La main a attrapé quelque chose. Elle sort du bout des doigts un cordon beige au bout duquel doit se trouver un portefeuille ou un appareil photo numérique.Bonne pioche pour le béret. Je ne sais pas quoi faire, étrangement je me sens une complicité avec ce type et j'admire sa dextérité.S'il me regarde maintenant je pense que je lui ferais un sourire entendu. Mais revoilà un autre sentiment qui remonte à l'assaut: voler c'est mal, regarder et se taire c'est ètre complice. Je tente d'accrocher son regard en le fixant des yeux, s'il voit que j'ai vu il devrait abandonner cette affaire. Bon prince, je le laisserai alors partir comme si rien ne s'était passé. Mais il est bien trop concentré et bien trop prêt du but pour abandonner son butin, je tente maintenant d'accrocher son regard dans le reflet de la vitre, comme celà arrive si souvent par mégarde avec des inconnus lorsque dans la noirceur des tunnels les vitres se transforment en parfaits miroirs.En vain.

La rame commence à ralentir.
Le jeune béret s'éloigne du groupe pour rejoindre une autre porte, ils ne lui prètent aucune attention.Il passe devant moi et là, dépassant de sa poche je vois le petit cordon beige.
L'histoire va se terminer dans quelques secondes, je suis sens dessus dessous.Je me lève et fonce dans le groupe, étonné de me retrouver brutalement et de mon plein grès si proche de ces visages que j'observe depuis mon siège depuis tout à l'heure. Ma tête se glisse au milieu des leurs, comme un membre d'une équipe de rugby lorsque se prépare le plan d'attaque avant la mélée.

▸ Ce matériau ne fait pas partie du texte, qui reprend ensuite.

/-- A raise that falls into an open merge window of a reaction whose scope meets its own: it counts in MERGE_CNT,
and what it adds to class and scope acts at once (15 R433). -/
def State.mergeInto (s : State) (w : MergeWin) (k : Nat) : State :=
  let c := s.actClass k (s.fltClass k)
  let sc := ((w.scope).join (actScope k c)).getD w.scope
  let cls := Nat.max w.cls.toNat c
  let s := s.modFlt fun f => { f with
    mergeCnt := satInc f.mergeCnt
    merge := modFirst (fun x => x = w) (fun x => { x with scope := sc, cls := BitVec.ofNat 3 cls }) f.merge }
  let s := if w.cls.toNat < cls || sc ≠ w.scope then s.react sc cls else s
  s.noteOut sc cls k

/-- The collector acts on a raised source (15 R424, R425, R432, R433). -/
def State.collect (s : State) (k : Nat) : State :=
  if !srcListed k || !s.srcFitted k then s
  else
    let s := s.modFlt fun f => { f with sticky := setBitW f.sticky k true }
    let c := s.actClass k (s.fltClass k)
    let hit := s.flt.merge.find? fun w => s.mergeOpen w && (w.scope.join (actScope k c)).isSome
    match hit with
    | some w => s.mergeInto w k
    | none =>
      let c := s.actClass k (s.raisedClass k)
      let sc := actScope k c
      let s := (s.escNote k).devVector
      let s := s.modFlt fun f => { f with
        merge := (f.merge.filter s.mergeOpen) ++ [{ scope := sc, cls := BitVec.ofNat 3 c, start := s.cref }] }
      ((s.countFault k c).react sc c).noteOut sc c k

/-- FAULT_REACTION: the oldest raised source reaches the collector. -/
def State.faultReaction (s : State) : State :=
  match s.flt.raised with
  | [] => s
  | k :: l => (s.modFlt fun f => { f with raised := l }).collect k

def execFaultReaction (s : State) : Host.Outcome State Fault Refusal := .next s.faultReaction

/-- MERGE_WINDOW_CLOSE: the oldest merge window ends, 10 µs from its start. -/
def execMergeWindowClose (s : State) : Host.Outcome State Fault Refusal :=
  .next (if s.flt.merge.head?.any s.mergeOpen then s else s.modFlt fun f => { f with merge := f.merge.drop 1 })

/-- ESC_WINDOW_CLOSE: T after the window opened, COUNT of the source returns to 0. -/
def execEscWindowClose (src : Fin 1536) (s : State) : Host.Outcome State Fault Refusal :=
  .next (if (s.escWinOf src.val).any fun w => decide (s.cref < w.opened + escLen (s.fltEsc src.val)) then s
    else s.modFlt fun f => { f with escWin := f.escWin.filter fun w => w.src ≠ src.val })

/-! Clearing (15 R421 to R423, R427). -/

/-- The latch bits of an axis source (02 R56). -/
def latchMask (k : Nat) : BitVec 16 :=
  match k with
  | 0 => 0x0007#16
  | 1 => 0x0038#16
  | 2 => 0x0FC0#16
  | 3 => 0x7000#16
  | 5 => 0x8000#16
  | _ => 0#16

/-- The cause of an axis source stands. -/
def State.axisCause (s : State) (n : AxisId) (k : Nat) : Bool :=
  match k with
  | 0 | 1 | 2 | 3 | 5 => (s.axis n).gdr.latches &&& latchMask k ≠ 0#16
  | 7 => s.flt.cause.getLsbD (axisSrc n 7)
  | 14 => s.axOn n && !F32.lt (s.e n 12 3) (s.param n 12 66)
  | _ => false

/-- Frames from every powered axis of the bank have arrived without error for 1 ms. -/
def State.linkGood (s : State) (b : BankId) : Bool :=
  s.linkLive b && decide ((s.bnk b).linkAt + ms 1 ≤ s.cref)

/-- The cause of a bank source stands. -/
def State.bankCause (s : State) (b : BankId) (j : Nat) : Bool :=
  match j with
  | 0 | 2 | 3 | 7 => s.flt.cause.getLsbD (bankSrc b j)
  | 4 => !s.vdrvCond b
  | 5 => !s.clk.ckl.getLsbD b.val
  | 6 => !s.linkGood b
  | _ => false

/-- A bank's HOLD-only tests are 24 h old. -/
def State.selftestOld (s : State) : Bool := s.presentBanks.any fun b => decide (1440 ≤ s.selftestAge b)

/-- The cause of a device source stands. -/
def State.deviceCause (s : State) (k : Nat) : Bool :=
  if 1090 ≤ k && k ≤ 1094 then !s.pwr.rails.getLsbD (k - 1090)
  else
    match k with
    | 1088 => s.pwr.uv
    | 1089 => s.pwr.ovWarn
    | 1095 => !s.clk.xtal
    | 1096 => !s.clk.plle
    | 1097 => !s.clk.pllp
    | 1098 => !s.clk.plln
    | 1099 => !s.clk.dll
    | 1100 | 1104 | 1105 => s.sup ≠ SupMode.ready
    | 1101 | 1102 | 1103 => true
    | 1107 | 1108 => s.flt.cause.getLsbD k
    | 1109 => s.pwr.fanFail
    | 1110 => s.selftestOld
    | _ => (1120 ≤ k && k ≤ 1135 || 1152 ≤ k && k ≤ 1215) && s.flt.cause.getLsbD k

/-- The cause of a source stands; an event has none. -/
def State.causeStands (s : State) (k : Nat) : Bool :=
  if k < 1024 then s.axisCause (Fin.ofNat 64 (k / 16)) (k % 16)
  else if k < 1088 then s.bankCause (Fin.ofNat 8 ((k - 1024) / 8)) (k % 8)
  else s.deviceCause k

/-- The sources whose causes keep a scope's reaction. -/
def State.remaining (s : State) (sc : Scope) : List Nat :=
  (s.flt.reacted.filter fun e => e.1 = sc && s.causeStands e.2).map (·.2)

/-- A reaction is outstanding on a scope. -/
def State.isOut (s : State) : Scope → Bool
  | .axis n => s.flt.axisOut.getLsbD n.val
  | .bank b => s.flt.bankOut.getLsbD b.val
  | .device => s.flt.deviceOut

/-- The reaction on a scope is cleared. -/
def State.clearScope (s : State) (sc : Scope) : State :=
  s.modFlt fun f =>
    let f := { f with reacted := f.reacted.filter fun e => e.1 ≠ sc, outCls := f.outCls.filter fun (e : Scope × BitVec 3) => e.1 ≠ sc }
    match sc with
    | .axis n => { f with axisOut := f.axisOut &&& ~~~ axisMask n }
    | .bank b => { f with bankOut := setBitW f.bankOut b.val false }
    | .device => { f with deviceOut := false }

/-- With reactions cleared, the lines of banks that are no longer overhot follow their conditions again (14 R414). -/
def State.coolBanks (s : State) : State :=
  s.forBanks allBanks fun b s =>
    if (s.bnk b).hot && decide (hottest (s.bnk b).tempsIn.toList < 1840) && !s.hotHeld b
    then (s.modBank b fun k => { k with hot := false }).evalGate b else s

/-- The scopes that FAULT_CLEAR names. -/
def namedScopes (axes : Dword) (banks scopeFlags : BitVec 8) : List Scope :=
  ((axesOf axes).map Scope.axis) ++ ((allBanks.filter fun b => banks.getLsbD b.val).map Scope.bank) ++
  (if scopeFlags.getLsbD 0 then [.device] else [])

/-- FAULT_CLEAR acts on the named scopes. -/
def State.clearFaults (s : State) (h : DescHdr) (l : List Scope) : State :=
  let left := l.flatMap s.remaining
  let gone := l.filter fun sc => s.isOut sc && (s.remaining sc).isEmpty
  let s := (gone.foldl State.clearScope s).coolBanks
  match left with
  | [] => s.done h .ok
  | k :: ks => s.done h .faulted (fieldAt 0 (ks.foldl Nat.min k) ||| bitAt 31 (!gone.isEmpty))

def execFaultClear (h : DescHdr) (axes : Dword) (banks scopeFlags : BitVec 8) (s : State) :
    Host.Outcome State Fault Refusal :=
  .next (s.decodeNow h false (.faultClear h axes banks scopeFlags)
    (fun s => firstFail [
      failIf ((axes = 0#64 && banks = 0#8 && scopeFlags = 0#8) || scopeFlags &&& 0xFE#8 ≠ 0#8) .badArg,
      failIf (s.absentMask axes || (allBanks.any fun b => banks.getLsbD b.val && !s.hasBank b)) .absent,
      failIf (s.offMask axes) .conflict, failIf s.flt.grave .denied])
    (fun s => s.clearFaults h (namedScopes axes banks scopeFlags)))

/-! Self-tests (15 R428). -/

/-- The module runs: it is neither off nor asleep. -/
def State.awake (s : State) : Bool := s.pwr.mode ≠ PwrMode.off && s.pwr.mode ≠ PwrMode.sleep

/-- A test that runs every 100 ms is due, 100 ms after the latest. -/
def State.testDue (s : State) (last : Option Nat) : Bool :=
  match last with | none => true | some t => s.ckt (t + ms 100)

/-- ONLINE_SELFTEST, every 100 ms: failures raise THIMBLE_SELFTEST, SUP_ECC and ENGINE_ECC of each axis. -/
def State.onlineTest (s : State) (thimbleOk supEccOk : Bool) (axesBad : Dword) : State :=
  if !s.awake || !s.testDue s.flt.onlineAt then s
  else
    let s := s.modFlt fun f => { f with onlineAt := some s.cref }
    let s := if thimbleOk then s else s.raise 1102
    let s := if supEccOk then s else s.supFault 1105
    s.forAxes ((axesOf axesBad).filter s.axOn) fun n s => s.raise (axisSrc n 12)

def execOnlineSelftest (thimbleOk supEccOk : Bool) (axesBad : Dword) (s : State) : Host.Outcome State Fault Refusal :=
  .next (s.onlineTest thimbleOk supEccOk axesBad)

/-- HOLD_SELFTEST, every 100 ms on a bank whose axes are all in HOLD or SAFE. The comparators are tested with each axis OPEN, so
that every test has passed only then. -/
def State.holdTest (s : State) (b : BankId) (pass : Bool) : State :=
  if !s.awake || !s.bankOn b || !((bankAxes b).all s.atRest) || !s.testDue s.flt.holdTestAt[b] then s
  else
    let s := s.modFlt fun f => { f with holdTestAt := f.holdTestAt.set b (some s.cref) }
    if !pass then s.raiseCond (bankSrc b 7) true
    else
    let s := s.raiseCond (bankSrc b 7) false
    let all := (bankAxes b).all fun n => s.forced n = Forced.open
    let s := if all then s.modFlt fun f => { f with stAt := f.stAt.set b (some s.cref) } else s
    if s.selftestOld then s else s.raiseCond 1110 false

def execHoldSelftest (b : BankId) (pass : Bool) (s : State) : Host.Outcome State Fault Refusal :=
  .next (s.holdTest b pass)

/-- SELFTEST_DUE: a bank's HOLD-only tests have not all passed for 24 h. -/
def execSelftestDue (s : State) : Host.Outcome State Fault Refusal :=
  .next (if s.awake && s.selftestOld then s.raiseCond 1110 true else s)

/-! Injection (15 R434). -/

/-- INDEX names a unit that KIND has. -/
def State.injUnit (s : State) (kind idx : Nat) : Bool :=
  match kind with
  | 0 | 1 => s.hasAxis (Fin.ofNat 64 (idx / 16))
  | 2 | 3 => decide (idx < 64) && s.hasAxis (Fin.ofNat 64 idx)
  | 4 | 5 | 6 => idx = 0
  | _ => false

/-- A write of FLT_INJ. An ARM write with a reserved KIND or an absent INDEX is ignored whole. The supervisor and the
enclave access what KIND 4 to 6 name at once while they run (DESIGN CHOICE, log entry 161). -/
def State.injWrite (s : State) (v : Word) : State :=
  if bit v 31 && !s.injUnit (bits v 27 24) (bits v 9 0) then s
  else (s.modFlt fun f => { f with inj := (v &&& 0xCF0003FF#32) ||| (f.inj &&& 0x80000000#32) }).injSup

/-- FAULT_INJECT: an ARM write. -/
def execFaultInject (value : Word) (s : State) : Host.Outcome State Fault Refusal :=
  .next (s.injWrite (value ||| 0x80000000#32))

/-- ENCLAVE_FAULT (15 R423): an event. -/
def execEnclaveFault (s : State) : Host.Outcome State Fault Refusal := .next (s.raise 1112)

/-! Locks. -/

/-- GDR_LOCK set (02 R63). -/
def State.gdrLock (s : State) (b : BankId) : State :=
  if s.bankOn b then s.modBank b fun k => { k with lock := true } else s

def execGdrLockSet (b : BankId) (s : State) : Host.Outcome State Fault Refusal := .next (s.gdrLock b)

/-- CMP_LOCK set (03 R85). -/
def State.cmpLock (s : State) (n : AxisId) : State :=
  if s.axOn n then s.modSns n fun q => { q with lock := true } else s

def execCmpLockSet (n : AxisId) (s : State) : Host.Outcome State Fault Refusal := .next (s.cmpLock n)

/-- FLT_LOCK set (15 R441). -/
def State.fltLock (s : State) : State := s.modFlt fun f => { f with lock := true }

def execFltLockSet (s : State) : Host.Outcome State Fault Refusal := .next s.fltLock

def execTlyLockSet (s : State) : Host.Outcome State Fault Refusal := .next s.tlyLock

end Sys2Proof.Machine
end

"s'il vous plait, s'il vous plait!"
Les portes s'ouvrent brutalement,le flot des gens commence à entrer bruyamment, le type au béret doit sortir maintenant.
Ils me dévisagent, sur la défensive mais rassurés par leur supériorité numérique, certains m'ignorent et continuent de parler.
"S'IL VOUS PLAIT ECOUTEZ MOI!"
le ton de ma voix trahi l'urgence du moment, ils m'écoutent maintenant.
"Il y a un type qui est parti avec votre portefeuille, vous ou vous monsieur, le jeune avec un béret qui était là" leurs visages jusqu'alors joyeux se décomposent, ils portent soudainement leur mains à leurs poches, ils sortent, dans le flot de la foule ils cherchent du regard, ils semblent ne pas vouloir jouer ce nouveau rôle que je leur ai brutalement imposé: "le soir où j'ai du forcer un gars à me rendre mon portefeuille". Tout se passait si bien jusqu'à présent.
"Hé! HE! TOI!!" ils partent dans la direction du type.les portes se referment.L'ont-ils attrapé? si oui que lui ont-il fait? En un sens je me sentais plus proche du jeune béret que de ces gars, ils avaient des têtes à voter Sarkozy ou pire, Marine le Pen. Je lui ai laissé sa chance, s'il court assez vite il s'en sortira, mais eux aussi devront courir. Un peu d'exercice ne leur fera pas de mal.
Mon coeur bat toujours aussi fort.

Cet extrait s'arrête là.